** How to complete this task **
Output only the lines below that start at the line containing "not listed. -/" and end at the line containing "if u = Mem.background font a then (b, w)", with both ends kept.
- - - - -
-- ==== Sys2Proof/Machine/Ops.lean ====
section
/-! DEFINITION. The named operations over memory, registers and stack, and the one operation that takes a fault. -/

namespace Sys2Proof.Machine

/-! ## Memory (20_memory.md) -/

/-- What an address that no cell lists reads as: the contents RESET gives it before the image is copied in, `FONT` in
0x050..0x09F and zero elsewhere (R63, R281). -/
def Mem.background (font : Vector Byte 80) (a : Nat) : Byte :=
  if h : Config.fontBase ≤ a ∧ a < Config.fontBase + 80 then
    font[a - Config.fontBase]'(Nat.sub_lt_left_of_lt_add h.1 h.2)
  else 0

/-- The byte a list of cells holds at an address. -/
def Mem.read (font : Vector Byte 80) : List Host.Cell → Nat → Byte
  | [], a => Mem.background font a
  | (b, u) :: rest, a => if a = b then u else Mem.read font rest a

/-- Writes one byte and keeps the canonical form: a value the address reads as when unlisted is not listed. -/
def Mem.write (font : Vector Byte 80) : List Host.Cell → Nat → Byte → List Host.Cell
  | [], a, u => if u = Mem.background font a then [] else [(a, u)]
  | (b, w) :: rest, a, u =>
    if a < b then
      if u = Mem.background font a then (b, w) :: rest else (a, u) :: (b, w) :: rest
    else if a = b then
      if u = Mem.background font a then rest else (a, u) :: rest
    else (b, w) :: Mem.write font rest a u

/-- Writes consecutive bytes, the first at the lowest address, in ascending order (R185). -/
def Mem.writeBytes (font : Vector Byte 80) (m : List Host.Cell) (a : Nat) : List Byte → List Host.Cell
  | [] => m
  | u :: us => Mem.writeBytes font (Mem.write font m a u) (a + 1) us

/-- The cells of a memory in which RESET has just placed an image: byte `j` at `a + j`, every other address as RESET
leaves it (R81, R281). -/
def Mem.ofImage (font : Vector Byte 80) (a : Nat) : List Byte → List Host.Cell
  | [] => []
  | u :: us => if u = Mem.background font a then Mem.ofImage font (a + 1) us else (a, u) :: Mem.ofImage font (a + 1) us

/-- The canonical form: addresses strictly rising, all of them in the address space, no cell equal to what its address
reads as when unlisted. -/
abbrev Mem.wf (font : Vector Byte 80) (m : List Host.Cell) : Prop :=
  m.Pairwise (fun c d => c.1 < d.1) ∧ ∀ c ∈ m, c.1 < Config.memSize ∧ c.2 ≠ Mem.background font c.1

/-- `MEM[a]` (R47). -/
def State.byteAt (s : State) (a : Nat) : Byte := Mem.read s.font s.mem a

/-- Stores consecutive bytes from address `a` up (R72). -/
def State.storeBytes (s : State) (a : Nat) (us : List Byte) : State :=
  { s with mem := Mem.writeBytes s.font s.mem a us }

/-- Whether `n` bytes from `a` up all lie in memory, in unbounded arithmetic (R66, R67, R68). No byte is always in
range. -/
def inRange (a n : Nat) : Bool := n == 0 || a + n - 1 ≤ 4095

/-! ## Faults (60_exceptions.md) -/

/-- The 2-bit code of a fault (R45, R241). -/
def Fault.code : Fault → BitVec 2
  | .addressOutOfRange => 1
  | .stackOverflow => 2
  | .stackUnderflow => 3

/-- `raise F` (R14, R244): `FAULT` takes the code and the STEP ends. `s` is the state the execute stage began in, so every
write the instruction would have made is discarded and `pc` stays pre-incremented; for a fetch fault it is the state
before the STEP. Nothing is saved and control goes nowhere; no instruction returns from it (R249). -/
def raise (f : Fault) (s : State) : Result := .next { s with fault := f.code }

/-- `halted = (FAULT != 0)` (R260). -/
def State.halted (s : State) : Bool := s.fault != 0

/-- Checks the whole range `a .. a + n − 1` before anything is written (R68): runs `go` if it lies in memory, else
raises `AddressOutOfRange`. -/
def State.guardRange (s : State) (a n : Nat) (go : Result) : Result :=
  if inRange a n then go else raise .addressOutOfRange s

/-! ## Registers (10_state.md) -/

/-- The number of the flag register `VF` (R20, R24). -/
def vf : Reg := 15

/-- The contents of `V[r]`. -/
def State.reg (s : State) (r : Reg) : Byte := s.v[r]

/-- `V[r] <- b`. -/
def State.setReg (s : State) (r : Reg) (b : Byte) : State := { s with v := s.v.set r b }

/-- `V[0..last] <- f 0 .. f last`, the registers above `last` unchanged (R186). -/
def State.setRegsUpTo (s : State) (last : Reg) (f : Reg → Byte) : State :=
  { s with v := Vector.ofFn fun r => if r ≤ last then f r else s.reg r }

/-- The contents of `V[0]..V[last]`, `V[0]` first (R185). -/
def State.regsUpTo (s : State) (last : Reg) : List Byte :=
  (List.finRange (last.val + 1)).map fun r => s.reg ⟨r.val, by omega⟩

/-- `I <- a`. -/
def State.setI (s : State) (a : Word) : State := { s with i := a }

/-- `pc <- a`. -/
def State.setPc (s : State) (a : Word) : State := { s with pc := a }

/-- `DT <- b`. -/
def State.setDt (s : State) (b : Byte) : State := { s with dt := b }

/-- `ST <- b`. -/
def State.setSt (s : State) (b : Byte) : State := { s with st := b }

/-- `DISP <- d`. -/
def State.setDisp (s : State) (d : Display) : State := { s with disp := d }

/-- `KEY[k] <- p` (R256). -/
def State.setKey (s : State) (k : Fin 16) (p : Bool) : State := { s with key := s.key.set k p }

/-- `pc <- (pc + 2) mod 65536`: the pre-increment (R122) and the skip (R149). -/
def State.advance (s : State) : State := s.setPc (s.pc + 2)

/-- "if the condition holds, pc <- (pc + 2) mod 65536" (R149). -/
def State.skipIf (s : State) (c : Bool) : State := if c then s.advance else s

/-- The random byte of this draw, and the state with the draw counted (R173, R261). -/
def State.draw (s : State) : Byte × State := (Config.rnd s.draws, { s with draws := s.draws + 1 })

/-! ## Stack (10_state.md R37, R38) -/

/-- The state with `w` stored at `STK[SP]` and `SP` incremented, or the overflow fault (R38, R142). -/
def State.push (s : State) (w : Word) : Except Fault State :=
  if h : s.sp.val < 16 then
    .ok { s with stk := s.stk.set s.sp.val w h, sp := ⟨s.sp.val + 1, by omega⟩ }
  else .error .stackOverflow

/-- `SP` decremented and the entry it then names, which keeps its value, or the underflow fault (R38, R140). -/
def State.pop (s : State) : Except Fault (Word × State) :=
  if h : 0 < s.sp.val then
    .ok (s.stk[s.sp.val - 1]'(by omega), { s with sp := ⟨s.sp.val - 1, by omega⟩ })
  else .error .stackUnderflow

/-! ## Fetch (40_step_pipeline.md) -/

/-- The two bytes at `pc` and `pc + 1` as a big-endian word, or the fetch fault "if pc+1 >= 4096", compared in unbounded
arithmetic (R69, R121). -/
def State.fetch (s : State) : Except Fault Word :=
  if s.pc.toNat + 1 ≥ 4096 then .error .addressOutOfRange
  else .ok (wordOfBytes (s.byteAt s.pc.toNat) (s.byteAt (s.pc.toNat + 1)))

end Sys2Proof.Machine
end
- - - - -
** Solution for this task **
/-- Writes one byte and keeps the canonical form: a value the address reads as when unlisted is not listed. -/
def Mem.write (font : Vector Byte 80) : List Host.Cell → Nat → Byte → List Host.Cell
  | [], a, u => if u = Mem.background font a then [] else [(a, u)]
  | (b, w) :: rest, a, u =>
    if a < b then
      if u = Mem.background font a then (b, w) :: rest else (a, u) :: (b, w) :: rest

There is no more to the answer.